/-- HPn_STATUS.READY, R324: the mode serves the port, and its domain and its bank VIOA are powered. -/
def State.hostReady (s : State) (n : Nat) : Bool := decide (4 ≤ s.mode) && s.isOn (0x1100 + n) && s.vioOk 0
/-- HPn_STATUS.RINGS. -/
def State.ringsUp (s : State) (n : Nat) : Bool := s.fld (HP_STATUS.addr n) HP_STATUS.RINGS = 1
/-- HPn_STATUS, R334. -/
def State.hpStatus (s : State) (n : Nat) : Word :=
  pack [(HP_STATUS.READY, b2n (s.hostReady n)), (HP_STATUS.RINGS, b2n (s.ringsUp n)),
    (HP_STATUS.SESSION, b2n (s.port n).session.isSome), (HP_STATUS.TCRST, s.fld (HP_STATUS.addr n) HP_STATUS.TCRST),
    (HP_STATUS.MODE, if s.ringsUp n then s.mode else 0)]
/-- HPn_ATTN, R334: MSG while HPn_OUTPROD differs from HPn_OUTACK. -/
def State.hpAttn (s : State) (n : Nat) : Word :=
  fset (s.reg (HP_ATTN.addr n)) HP_ATTN.MSG
    (b2n (decide (s.fld (HP_OUTPROD.addr n) HP_OUTPROD.SEQ ≠ s.fld (HP_OUTACK.addr n) HP_OUTACK.SEQ)))
/-- Whether port n drives HATTNn_N low, R326; before its rings are set up, while the Keeper runs Undercoat, it is released
(R39). -/
def State.hattnLow (s : State) (n : Nat) : Bool :=
  let w := s.hpAttn n
  decide (s.fld (HP_STATUS.addr n) HP_STATUS.RINGS = 1) && ((decide (fget w HP_ATTN.RULE = 1) && decide (fget w HP_ATTN.ENRULE = 1)) ||
    (decide (fget w HP_ATTN.MSG = 1) && decide (fget w HP_ATTN.ENMSG = 1)) || decide (fget w HP_ATTN.WAKE = 1))

/-- A port register as the host reads it, with what the read changes, R334: HPn_ERR is cleared by it, HPn_INBASE and
HPn_OUTBASE read 0. -/
def State.hpRead (s : State) (n o : Nat) : State × Word :=
  let a := 0x40002000 + 0x400 * n + o
  if o = 0x04 then (s, s.hpStatus n)
  else if o = 0x10 then (s, s.hpAttn n)
  else if o = 0x24 then (s.setReg a 0, s.reg a)
  else if 0x28 ≤ o then (s, 0)
  else (s, s.reg a)

/-- One word of a host read outside the window: the rings, where they are set up; the registers; ones elsewhere. -/
def State.hostWord (s : State) (n a : Nat) : State × Word :=
  match hostPlace a with
  | .inbound o => (s, if s.ringsUp n then memReadWord s.mem ((s.reg (HP_INBASE.addr n)).toNat + o) else 0xFFFFFFFF)
  | .outbound o => (s, if s.ringsUp n then memReadWord s.mem ((s.reg (HP_OUTBASE.addr n)).toNat + o) else 0xFFFFFFFF)
  | .register o => s.hpRead n o
  | _ => (s, 0xFFFFFFFF)

/-- Words of a host read outside the window, at ascending addresses. -/
def State.hostWords (s : State) (n : Nat) : Nat → Nat → List Word → State × List Word
  | 0, _, out => (s, out.reverse)
  | k + 1, a, out =>
    let (s, w) := s.hostWord n a
    s.hostWords n k (a + 4) (w :: out)

/-- A host read of words from an address, delivered to the host, the first late of them as ones (R320). A clocked read
cannot wait: the words of a window page that lies in a bank not powered are not ready, and the bank's wake is requested; a
two-wire read waits (R321, R445). -/
def State.hostRead (s : State) (n a words late : Nat) (waits : Bool) : State :=
  let k := if a < 0x04000000 then min words ((0x04000000 - a) / 4) else 0
  let finish (s : State) (dead : Nat → Bool) : State :=
    let (s, w1) := s.windowWords n dead k a none []
    let (s, w2) := s.hostWords n (words - k) (a + 4 * k) []
    let w := List.replicate (min late words) 0xFFFFFFFF ++ (w1 ++ w2).drop late
    let missed := (List.range words).countP (fun i => decide (i < late) || (decide (i < k) && dead ((a + 4 * i) / 0x1000)))
    let s := s.bump (HP_ERR.addr n) HP_ERR.LATE missed
    { s with snaps := Tab.put s.snaps (hostKey n) w }
  if k = 0 then finish s (fun _ => false)
  else s.withDomain hwuBlock (fun s =>
    let banks := (burstPages a k).flatMap (s.pageBanks n)
    if waits || banks.all s.isOn then s.withDomains banks (fun s => finish s (fun _ => false))
    else
      let t := s
      finish (banks.foldl (fun s d => s.requestWake d) s) (fun p => !(t.pageBanks n p).all t.isOn))

/-! ## Writes of port registers, R322, R331 to R338 -/

/-- HPn_INPROD written, R331 and R336: without a session it names one slot to be taken. -/
def State.writeInprod (s : State) (n : Nat) (v : Word) : State :=
  let s := s.setReg (HP_INPROD.addr n) (writeWord HP_INPROD.fields 0 v)
  let p := s.port n
  if p.session.isNone then s.setPort n { p with announced := p.announced ++ [fget v HP_INPROD.SEQ] } else s

/-- HPn_OUTACK written, R332: what waits goes as far as there is room. -/
def State.writeOutack (s : State) (n : Nat) (v : Word) : State :=
  let s := s.setReg (HP_OUTACK.addr n) (writeWord HP_OUTACK.fields 0 v)
  if s.served then s.pump n else s

/-- An abort carried out by Topcoat, R338: what has not begun is discarded at once; once a message being executed has
completed, HPn_INACK is set, a STATE_REPORT goes out and ABORT clears. -/
def State.abortPort (s : State) (n : Nat) : State :=
  let s := s.setPort n { s.port n with taken := [], assembly := none, announced := [], resync := false }
  if s.portBusy n then s
  else
    let s := s.setFld (HP_INACK.addr n) HP_INACK.SEQ (s.fld (HP_INPROD.addr n) HP_INPROD.SEQ)
    (s.reportNow n 3).setFld (HP_CTL.addr n) HP_CTL.ABORT 0
/-- The port whose abort waited for a message that has now completed, R338. -/
def State.heldAbort (s : State) : Option Nat :=
  (List.range 4).find? (fun n => decide (s.fld (HP_CTL.addr n) HP_CTL.ABORT = 1) && s.served && !s.portBusy n)

/-- HPn_CTL written, R338: where Topcoat is restarting, or a message of the port is being executed, ABORT stays set until
that has ended. -/
def State.writeCtl (s : State) (n : Nat) (v : Word) : State :=
  let s := s.setReg (HP_CTL.addr n) (writeWord HP_CTL.fields (s.reg (HP_CTL.addr n)) v)
  if s.fld (HP_CTL.addr n) HP_CTL.ABORT = 1 ∧ s.served then s.abortPort n else s

/-- HPn_ATTN written, R326. -/
def State.writeAttn (s : State) (n : Nat) (v : Word) : State :=
  s.setReg (HP_ATTN.addr n) (writeWord HP_ATTN.fields (s.reg (HP_ATTN.addr n)) v)

/-- HPn_CFG written, R322. -/
def State.writeHpCfg (s : State) (n : Nat) (v : Word) : State :=
  s.setReg (HP_CFG.addr n) (writeWord HP_CFG.fields (s.reg (HP_CFG.addr n)) v)

/-- A port register written by the host, R334: what the host does not write is discarded. -/
def State.hpWrite (s : State) (n o : Nat) (v : Word) : State :=
  match o with
  | 0x04 => s.setReg (HP_STATUS.addr n) (writeWord HP_STATUS.fields (s.reg (HP_STATUS.addr n)) v)
  | 0x08 => s.writeHpCfg n v
  | 0x0C => s.writeCtl n v
  | 0x10 => s.writeAttn n v
  | 0x14 => s.writeInprod n v
  | 0x20 => s.writeOutack n v
  | _ => s

/-- One word written by the host; the Bool is whether it was discarded, R323 and R324. -/
def State.hostStore (s : State) (n a : Nat) (v : Word) : State × Bool :=
  match hostPlace a with
  | .inbound o =>
    if s.ringsUp n then
      let p := s.port n
      let s := s.setPort n { p with rx := Tab.put p.rx (o / 64) (s.now, s.el) }
      (s.store ((s.reg (HP_INBASE.addr n)).toNat + o) (leBytes 4 v.toNat), false)
    else (s, true)
  | .register o => (s.hpWrite n o v, false)
  | _ => (s, true)

/-- Words written by the host at ascending addresses; the Bool is whether any was discarded. -/
def State.hostStores (s : State) (n : Nat) : Nat → List Word → Bool → State × Bool
  | _, [], d => (s, d)
  | a, v :: r, d =>
    let (s, x) := s.hostStore n a v
    s.hostStores n (a + 4) r (d || x)
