-- ==== Sys2Proof/Machine/Reload.lean ====
section
/-! DEFINITION. Topcoat's reload of the configuration of the domains that were off, R426 and R449, with the two commands it
follows: DOMAIN_READY and UNDERCOAT_BOOT. -/

namespace Sys2Proof.Machine

/-- The engines of cluster n that a copy's words configure, as RS_COMMIT names them. -/
def Copy.engines (x : Copy) (n : Nat) : Nat :=
  (List.range 32).foldl (fun m k =>
    if x.words.any (fun w => decide (engBase (32 * n + k) ≤ w.1) && decide (w.1 < engBase (32 * n + k) + 0x200)) then m + 2 ^ k
    else m) 0

/-- The rings that a copy's words enable, from ring k on, as LOG_RCOMMIT0 and LOG_RCOMMIT1 name them. -/
def Copy.ringMask (x : Copy) (k count : Nat) : Nat :=
  (List.range count).foldl (fun m r =>
    if fget (Tab.get 0 x.words (LOG_RCFG.addr (k + r))) LOG_RCFG.EN = 1 then m + 2 ^ r else m) 0

/-- Whether a copy's words hold the flash set. -/
def Copy.flash (x : Copy) : Bool := x.words.any (fun w => decide (LOG_FCFG.addr ≤ w.1) && decide (w.1 < LOG_FHEAD.addr))

/-- The write with which a block of a class commits the words reloaded, and its checks are made again: LOG has two. -/
def State.commitReload (s : State) (d : Nat) (x : Copy) : State :=
  let n := d % 256
  match d / 256 with
  | 0x00 => pwrCommit 1 s
  | 0x02 => tileCommit (Fin.ofNat 32 n) 1 s
  | 0x03 => rsCommit (Fin.ofNat 8 n) (Word.ofNat (x.engines n)) s
  | 0x13 =>
    logRcommit true (Word.ofNat (x.ringMask 32 8 + (if x.flash then 2 ^ 31 else 0)))
      (logRcommit false (Word.ofNat (x.ringMask 0 32)) s)
  | 0x14 => stpCommit 1 s
  | 0x15 => snsCommit 1 s
  | 0x18 => tbCommit 1 s
  | 0x1A => hwuCommit 0xF s
  | 0x20 => twbCommit (Fin.ofNat 8 n) 1 s
  | 0x21 => cspCommit (Fin.ofNat 6 n) 1 s
  | _ => s

/-- Domain d reloaded from its copy: register words, bytes and decode tables, and the commit of the words. -/
def State.reload (s : State) (d : Nat) (x : Copy) : State :=
  let s := { s with copies := Tab.del s.copies d }
  let s := x.words.foldl (fun s w => s.setReg w.1 w.2) s
  let s := x.cells.foldl (fun s c => s.store c.1 [c.2]) s
  let s := if d / 256 = 0x04 then s.setCore (d % 256) { s.core (d % 256) with desc := x.desc, micro := x.micro } else s
  if x.words.isEmpty then s else s.commitReload d x

/-- Whether Topcoat runs and its processor is awake. -/
def State.topcoatUp (s : State) : Bool := s.ohp.running && s.isOn 0x1000

/-- Topcoat reloads the domains of which it holds copies: a powered one at once, an unpowered one when the wake it asks for is
over (log entry 93). -/
def State.topcoatReloads (s : State) : State :=
  if s.topcoatUp then
    s.copies.foldl (fun s x => if s.isOn x.1 then s.reload x.1 x.2 else s.requestWake x.1) s
  else s

/-- A granted domain awake, its credits free again: a cluster that wakes from off holds its cores (R449); a slice's held timers
resume (R429); a two-wire bus waits for BFREE (R373). -/
def State.nowAwake (s : State) (d : Nat) : State :=
  let s := s.setPwr { s.pwr with grants := s.pwr.grants.filter (fun g => g.dom ≠ d) }
  let s := if d / 256 = 0x01 ∧ s.domState d = .off then
      s.setPwr { s.pwr with held := s.pwr.held.filter (· ≠ d % 256) ++ [d % 256] }
    else s
  let s := if d / 256 = 0x03 then s.resumeTimers (d % 256) else s
  ((s.setDom d .on).busPowered d).wakeOver

/-- DOMAIN_READY: the wake delay of a granted domain has passed, R445; Topcoat reloads what was off (R426). -/
def domainReady (d : Fin 65536) (s : State) : State :=
  match s.pwr.grants.find? (fun g => g.dom = d.val) with
  | none => s
  | some g => if s.el < g.ready then s else (s.nowAwake d).topcoatReloads
/-- DOMAIN_READY. -/
def execDomainReady (d : Fin 65536) (s : State) : Out := .next (domainReady d s)

/-- UNDERCOAT_BOOT, R510: at a start of the core die; its first accesses to SEC and MRAM wake them (R38), and after KEEP Topcoat
reloads the configuration (R426). -/
def undercoatBoot (s : State) : State :=
  if s.isOn 0x1000 && !s.ohp.running && !s.ohp.recovery && decide (4 ≤ s.mode) then
    s.withDomain 0x1900 (fun s => s.withDomain 0x1700 (fun s => s.undercoat.topcoatReloads))
  else s
/-- UNDERCOAT_BOOT. -/
def execUndercoatBoot (s : State) : Out := .next (undercoatBoot s)

end Sys2Proof.Machine
end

^^^^^^^^

What you give back must be the stretch above, starting at the line with "the words. -/" and ending at the line with "def domainReady (d", copied exactly.

/-- Domain d reloaded from its copy: register words, bytes and decode tables, and the commit of the words. -/
def State.reload (s : State) (d : Nat) (x : Copy) : State :=
  let s := { s with copies := Tab.del s.copies d }
  let s := x.words.foldl (fun s w => s.setReg w.1 w.2) s
  let s := x.cells.foldl (fun s c => s.store c.1 [c.2]) s
  let s := if d / 256 = 0x04 then s.setCore (d % 256) { s.core (d % 256) with desc := x.desc, micro := x.micro } else s
  if x.words.isEmpty then s else s.commitReload d x

/-- Whether Topcoat runs and its processor is awake. -/
def State.topcoatUp (s : State) : Bool := s.ohp.running && s.isOn 0x1000

/-- Topcoat reloads the domains of which it holds copies: a powered one at once, an unpowered one when the wake it asks for is
over (log entry 93). -/
def State.topcoatReloads (s : State) : State :=
  if s.topcoatUp then
    s.copies.foldl (fun s x => if s.isOn x.1 then s.reload x.1 x.2 else s.requestWake x.1) s
  else s

/-- A granted domain awake, its credits free again: a cluster that wakes from off holds its cores (R449); a slice's held timers
resume (R429); a two-wire bus waits for BFREE (R373). -/
def State.nowAwake (s : State) (d : Nat) : State :=
  let s := s.setPwr { s.pwr with grants := s.pwr.grants.filter (fun g => g.dom ≠ d) }
  let s := if d / 256 = 0x01 ∧ s.domState d = .off then
      s.setPwr { s.pwr with held := s.pwr.held.filter (· ≠ d % 256) ++ [d % 256] }
    else s
  let s := if d / 256 = 0x03 then s.resumeTimers (d % 256) else s
  ((s.setDom d .on).busPowered d).wakeOver

/-- DOMAIN_READY: the wake delay of a granted domain has passed, R445; Topcoat reloads what was off (R426). -/
def domainReady (d : Fin 65536) (s : State) : State :=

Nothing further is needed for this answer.